Quote only the lines from the top of the listing below down to and including the line with "(46_unimplemented.md, 60_exceptions.md) -/".

**Listed records:**

----

/-! ### Shifts (45_shift.md) -/

/-- R160: A_LEFT multiplies the magnitude by 2^ADDR modulo 2^35, whatever S; sign, OV and all else
keep. -/
def Obligations.LeftShiftMultiplies : Prop :=
  defaultOpcodeMap 22#5 = some .aLeft ∧
  ∀ (sg : Bool) (a : Addr12) (s : State), ∃ mag : Mag35,
    mag.toNat = s.acc.mag.toNat * 2 ^ a.toNat % 2 ^ 35 ∧
    exec (.aLeft sg a) s = .next { s with acc := { sign := s.acc.sign, mag := mag } } ∧
    (∀ m, Executes m s (.aLeft sg a) → stepWith m s =
      .next { s with ic := s.ic + 1#12, acc := { sign := s.acc.sign, mag := mag } }) ∧
    (a = 0#12 → mag = s.acc.mag) ∧ (35 ≤ a.toNat → mag = 0#35)

/-- R161: A_RIGHT divides the magnitude by 2^ADDR, truncating, whatever S; sign, OV and all else keep. -/
def Obligations.RightShiftDivides : Prop :=
  defaultOpcodeMap 23#5 = some .aRight ∧
  ∀ (sg : Bool) (a : Addr12) (s : State), ∃ mag : Mag35,
    mag.toNat = s.acc.mag.toNat / 2 ^ a.toNat ∧
    exec (.aRight sg a) s = .next { s with acc := { sign := s.acc.sign, mag := mag } } ∧
    (∀ m, Executes m s (.aRight sg a) → stepWith m s =
      .next { s with ic := s.ic + 1#12, acc := { sign := s.acc.sign, mag := mag } }) ∧
    (a = 0#12 → mag = s.acc.mag) ∧ (35 ≤ a.toNat → mag = 0#35)

/-! ### Unimplemented operations and faults (46_unimplemented.md, 60_exceptions.md) -/

/-- R170, R201, R202, R203: the fault action of both conditions, under every OPCODE_MAP: FAULT records kind,
OP field, slot and word, RUN becomes Faulted, IC keeps the advance, nothing else changes, and no later
step changes the fault state. Under the default map InvalidOpcode does not occur. -/
def Obligations.FaultActionIsPrecise : Prop :=
  ∀ (m : OpcodeMap) (s : State) (h : Half18), s.run = .running → s.fetchHalf s.ic = h →
    (m (opField h) = none → stepWith m s =
      .next { s with
        ic := s.ic + 1#12
        run := .faulted
        fault := { kind := .invalidOpcode, op := opField h, atSlot := s.ic, word := h } }) ∧
    (∀ op, m (opField h) = some op → op.implemented = false → stepWith m s =
      .next { s with
        ic := s.ic + 1#12
        run := .faulted
        fault := { kind := .unimplementedOperation, op := opField h, atSlot := s.ic, word := h } }) ∧
    (∀ t, step s = .next t → s.fault.kind ≠ .invalidOpcode → t.fault.kind ≠ .invalidOpcode) ∧
    (∀ (m' : OpcodeMap) (t : State), t.run = .faulted → stepWith m' t = .next t)

/-- From 46_unimplemented.md R171 to R178: TR_OV, TR_PLUS, TR_ZERO, SUB, R_SUB, SUB_AB, NO_OP and ADD_AB take
the fault action with their OP value, whatever S and ADDR are.
The clause on `exec` alone takes op, slot and word from slot IC - 1, which is the model's reading (log 6,
DEDUCED) and no rule of the spec; the clause on `step` is the rules'. -/
def Obligations.TransfersAndSubtractsFault : Prop :=
  ∀ p ∈ [(Instr.trOv, 2#5), (.trPlus, 3#5), (.trZero, 4#5), (.sub, 5#5), (.rSub, 6#5), (.subAb, 7#5),
      (.noOp, 8#5), (.addAb, 11#5)],
    (∀ (sg : Bool) (a : Addr12) (s : State), exec (p.1 sg a) s =
      .next { s with
        run := .faulted
        fault := { kind := .unimplementedOperation, op := opField (s.fetchHalf (s.ic - 1#12))
                   atSlot := s.ic - 1#12, word := s.fetchHalf (s.ic - 1#12) } }) ∧
    (∀ (s : State) (h : Half18), s.run = .running → s.fetchHalf s.ic = h → opField h = p.2 →
      decode defaultOpcodeMap h = .ok (p.1 (signField h) (addrField h)) ∧
      step s = .next { s with
        ic := s.ic + 1#12
        run := .faulted
        fault := { kind := .unimplementedOperation, op := p.2, atSlot := s.ic, word := h } })

/-- From 46_unimplemented.md R179 to R187: STORE_A, STORE_MQ, LOAD_MQ, MPY, MPY_R, DIV, ROUND, L_LEFT and L_RIGHT
take the fault action with their OP value, whatever S and ADDR are.
The clause on `exec` alone takes op, slot and word from slot IC - 1, which is the model's reading (log 6,
DEDUCED) and no rule of the spec; the clause on `step` is the rules'. -/
def Obligations.MultiplierOperationsFault : Prop :=
  ∀ p ∈ [(Instr.storeA, 13#5), (.storeMq, 14#5), (.loadMq, 15#5), (.mpy, 16#5), (.mpyR, 17#5), (.div, 18#5),
      (.round, 19#5), (.lLeft, 20#5), (.lRight, 21#5)],
    (∀ (sg : Bool) (a : Addr12) (s : State), exec (p.1 sg a) s =
      .next { s with
        run := .faulted
        fault := { kind := .unimplementedOperation, op := opField (s.fetchHalf (s.ic - 1#12))
                   atSlot := s.ic - 1#12, word := s.fetchHalf (s.ic - 1#12) } }) ∧
    (∀ (s : State) (h : Half18), s.run = .running → s.fetchHalf s.ic = h → opField h = p.2 →
      decode defaultOpcodeMap h = .ok (p.1 (signField h) (addrField h)) ∧
      step s = .next { s with
        ic := s.ic + 1#12
        run := .faulted
        fault := { kind := .unimplementedOperation, op := p.2, atSlot := s.ic, word := h } })

/-- From 46_unimplemented.md R188 to R195: READ, READ_B, WRITE, WRITE_EF, REWIND, SET_DR, SENSE and COPY take the
fault action with their OP value, whatever S and ADDR are; no tape is touched.
The clause on `exec` alone takes op, slot and word from slot IC - 1, which is the model's reading (log 6,
DEDUCED) and no rule of the spec; the clause on `step` is the rules'. -/
def Obligations.InputOutputOperationsFault : Prop :=
  ∀ p ∈ [(Instr.read, 24#5), (.readB, 25#5), (.write, 26#5), (.writeEf, 27#5), (.rewind, 28#5), (.setDr, 29#5),
      (.sense, 30#5), (.copy, 31#5)],
    (∀ (sg : Bool) (a : Addr12) (s : State), exec (p.1 sg a) s =
      .next { s with
        run := .faulted
        fault := { kind := .unimplementedOperation, op := opField (s.fetchHalf (s.ic - 1#12))
                   atSlot := s.ic - 1#12, word := s.fetchHalf (s.ic - 1#12) } }) ∧
    (∀ (s : State) (h : Half18), s.run = .running → s.fetchHalf s.ic = h → opField h = p.2 →
      decode defaultOpcodeMap h = .ok (p.1 (signField h) (addrField h)) ∧
      step s = .next { s with
        ic := s.ic + 1#12
        run := .faulted
        fault := { kind := .unimplementedOperation, op := p.2, atSlot := s.ic, word := h } })

/-- 30_encoding.md R73, derived there: a blank slot is fetched like any other half-word and faults as OP 31;
as data it reads as -131071. -/
def Obligations.BlankSlotFaults : Prop :=
  (∀ s : State, s.run = .running → s.fetchHalf s.ic = 0x3FFFF#18 →
    step s = .next { s with
      ic := s.ic + 1#12
      run := .faulted
      fault := { kind := .unimplementedOperation, op := 31#5, atSlot := s.ic, word := 0x3FFFF#18 } }) ∧
  (∀ (m : OpcodeMap) (s : State), m 31#5 = none → s.run = .running → s.fetchHalf s.ic = 0x3FFFF#18 →
    stepWith m s = .next { s with
      ic := s.ic + 1#12
      run := .faulted
      fault := { kind := .invalidOpcode, op := 31#5, atSlot := s.ic, word := 0x3FFFF#18 } }) ∧
  (∀ (w : Word36) (p : Bool), halfOf w p = 0x3FFFF#18 → decodeHalf w p = -131071)

/-- 60_exceptions.md R209: in Faulted a step under every OPCODE_MAP, any number of the machine's steps issued
one after another (`Host.Core.run`, which asks `step` each time whatever RUN is), a run under any budget,
and START change nothing; RESET leaves it. -/
def Obligations.FaultedIsTerminal : Prop :=
  ∀ s : State, s.run = .faulted →
    (∀ m : OpcodeMap, stepWith m s = .next s) ∧
    (∀ n : Nat, Host.Core.run Sys2Proof.core n s = .next s) ∧
    (∀ (m : OpcodeMap) (n : Nat), runBudget m n s = .next s) ∧ s.start = s ∧
    (∀ memInit ov image, image.length ≤ 2048 →
      (s.hostReset memInit ov image).run = .running ∧ (s.hostReset memInit ov image).fault = FaultRecord.clear)

/-! ### What writes each piece of state (10_state.md) -/

/-- R23: OV changes only in a step that executes ADD, which recomputes it whatever it was; no instruction
reads it; insert, the accumulator clear, the shifts and START leave it, and RESET gives it OV_INIT. -/
def Obligations.OnlyAddWritesOverflow : Prop :=
  (∀ (m : OpcodeMap) (s t : State), (∀ sg a, ¬ Executes m s (.add sg a)) → stepWith m s = .next t → t.ov = s.ov) ∧
  (∀ (m : OpcodeMap) (s : State) (sg : Bool) (a : Addr12) (b : Bool), Executes m s (.add sg a) →
    stepWith m { s with ov := b } = stepWith m s) ∧
  (∀ (m : OpcodeMap) (s t : State) (b : Bool), (∀ sg a, ¬ Executes m s (.add sg a)) → stepWith m s = .next t →
    stepWith m { s with ov := b } = .next { t with ov := b }) ∧
  (∀ (s : State) (v : Int), (s.insert v).ov = s.ov ∧ s.clearAcc.ov = s.ov) ∧
  (∀ (s : State) (n : Nat), (s.shl n).ov = s.ov ∧ (s.shr n).ov = s.ov) ∧
  (∀ s : State, s.start.ov = s.ov) ∧
  (∀ memInit ov image (s : State), image.length ≤ 2048 → (s.hostReset memInit ov image).ov = ov)

/-- 10_state.md R22 and 40_cycle.md R97: ACC changes only in a step that executes R_ADD, ADD, A_LEFT or
A_RIGHT; the shifts keep its sign. -/
def Obligations.AccumulatorWriters : Prop :=
  ∀ (m : OpcodeMap) (s t : State), stepWith m s = .next t →
    ((∀ sg a, ¬ Executes m s (.rAdd sg a) ∧ ¬ Executes m s (.add sg a) ∧ ¬ Executes m s (.aLeft sg a) ∧
      ¬ Executes m s (.aRight sg a)) → t.acc = s.acc) ∧
    (∀ sg a, (Executes m s (.aLeft sg a) ∨ Executes m s (.aRight sg a)) → t.acc.sign = s.acc.sign)

/-- 44_store.md and 40_cycle.md R97: memory changes only in a step that executes STORE; in every other step
every half-word reads as before. -/
def Obligations.OnlyStoreWritesMemory : Prop :=
  ∀ (m : OpcodeMap) (s t : State), (∀ sg a, ¬ Executes m s (.store sg a)) → stepWith m s = .next t →
    t.mem = s.mem ∧ ∀ n : Addr12, t.fetchHalf n = s.fetchHalf n

/-- R26: FAULT is written only by the fault action, so a step that does not fault and START leave it, and
only RESET clears it. -/
def Obligations.OnlyFaultsWriteFaultRegister : Prop :=
  (∀ (m : OpcodeMap) (s t : State), stepWith m s = .next t → t.fault ≠ s.fault →
    s.run = .running ∧ t.run = .faulted ∧ t.fault.kind ≠ .none ∧
      t.fault = { kind := t.fault.kind, op := opField (s.fetchHalf s.ic), atSlot := s.ic, word := s.fetchHalf s.ic }) ∧
  (∀ s : State, s.start.fault = s.fault) ∧
  (∀ memInit ov image (s : State), image.length ≤ 2048 →
    (s.hostReset memInit ov image).fault = { kind := .none, op := 0#5, atSlot := 0#12, word := 0#18 })

/-- 10_state.md R23 and R26: no instruction reads OV or FAULT, so two machines that differ only there stay
alike in memory, ACC, IC and RUN, step by step. -/
def Obligations.OverflowAndFaultAreNeverRead : Prop :=
  ∀ (m : OpcodeMap) (n : Nat) (s t s' : State), ProgramAlike s t → runBudget m n s = .next s' →
    ∃ t', runBudget m n t = .next t' ∧ ProgramAlike s' t'

/-! ### Reset and the host interface (10_state.md section 6, 70_reset_and_hazards.md) -/

/-- R30, R230: RESET with an image of at most 2048 containers, for every MEM_INIT and OV_INIT, in any run
state; a longer image is refused and changes nothing. -/
def Obligations.HostResetLoadsImage : Prop :=
  ∀ (memInit : Nat → Word36) (ovInit : Bool) (image : List Container) (s : State),
    (image.length ≤ 2048 →
      (∀ (c : CellIx) (w : Container), image[c.toNat]? = some w →
        ((s.hostReset memInit ovInit image).memRead c).toNat = w.toNat % 2 ^ 36) ∧
      (∀ c : CellIx, image.length ≤ c.toNat → (s.hostReset memInit ovInit image).memRead c = memInit c.toNat) ∧
      (s.hostReset memInit ovInit image).ic = 0#12 ∧
      (s.hostReset memInit ovInit image).run = .running ∧
      (s.hostReset memInit ovInit image).acc = { sign := false, mag := 0#35 } ∧
      (s.hostReset memInit ovInit image).ov = ovInit ∧
      (s.hostReset memInit ovInit image).fault = { kind := .none, op := 0#5, atSlot := 0#12, word := 0#18 } ∧
      (s.hostReset memInit ovInit image).mem.wf = true) ∧
    (2048 < image.length → s.hostReset memInit ovInit image = s)

/-- R231: the first STEP after RESET fetches the low half of the image's first word. -/
def Obligations.FirstFetchIsImageStart : Prop :=
  ∀ (m : OpcodeMap) (memInit : Nat → Word36) (ov : Bool) (image : List Container) (w : Container) (s : State),
    (w :: image).length ≤ 2048 →
      ((s.hostReset memInit ov (w :: image)).fetchHalf (s.hostReset memInit ov (w :: image)).ic).toNat =
        w.toNat % 2 ^ 18 ∧
      ∀ i, decode m (BitVec.ofNat 18 w.toNat) = .ok i → Executes m (s.hostReset memInit ov (w :: image)) i

/-- 70_reset_and_hazards.md R230 with no image. The model's choices MEM_INIT = 0 (log 2) and OV_INIT = 0
(log 3) make it the state the interface calls reset. -/
def Obligations.ResetStateIsEmptyHostReset : Prop :=
  ∀ s : State, State.reset = s.hostReset (fun _ => 0#36) false []

/-- R242: START resumes a halted machine at its IC and changes nothing else; it does nothing otherwise. -/
def Obligations.StartResumesHalted : Prop :=
  (∀ s : State, s.run = .halted → s.start = { s with run := .running }) ∧
  (∀ s : State, s.run = .running ∨ s.run = .faulted → s.start = s) ∧
  (∀ (m : OpcodeMap) (s : State) (i : Instr), s.run = .halted → decode m (s.fetchHalf s.ic) = .ok i →
    stepWith m s.start = exec i { s with run := .running, ic := s.ic + 1#12 })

----

**Solution to this task:**
/-! ### Shifts (45_shift.md) -/

/-- R160: A_LEFT multiplies the magnitude by 2^ADDR modulo 2^35, whatever S; sign, OV and all else
keep. -/
def Obligations.LeftShiftMultiplies : Prop :=
  defaultOpcodeMap 22#5 = some .aLeft ∧
  ∀ (sg : Bool) (a : Addr12) (s : State), ∃ mag : Mag35,
    mag.toNat = s.acc.mag.toNat * 2 ^ a.toNat % 2 ^ 35 ∧
    exec (.aLeft sg a) s = .next { s with acc := { sign := s.acc.sign, mag := mag } } ∧
    (∀ m, Executes m s (.aLeft sg a) → stepWith m s =
      .next { s with ic := s.ic + 1#12, acc := { sign := s.acc.sign, mag := mag } }) ∧
    (a = 0#12 → mag = s.acc.mag) ∧ (35 ≤ a.toNat → mag = 0#35)

/-- R161: A_RIGHT divides the magnitude by 2^ADDR, truncating, whatever S; sign, OV and all else keep. -/
def Obligations.RightShiftDivides : Prop :=
  defaultOpcodeMap 23#5 = some .aRight ∧
  ∀ (sg : Bool) (a : Addr12) (s : State), ∃ mag : Mag35,
    mag.toNat = s.acc.mag.toNat / 2 ^ a.toNat ∧
    exec (.aRight sg a) s = .next { s with acc := { sign := s.acc.sign, mag := mag } } ∧
    (∀ m, Executes m s (.aRight sg a) → stepWith m s =
      .next { s with ic := s.ic + 1#12, acc := { sign := s.acc.sign, mag := mag } }) ∧
    (a = 0#12 → mag = s.acc.mag) ∧ (35 ≤ a.toNat → mag = 0#35)

/-! ### Unimplemented operations and faults (46_unimplemented.md, 60_exceptions.md) -/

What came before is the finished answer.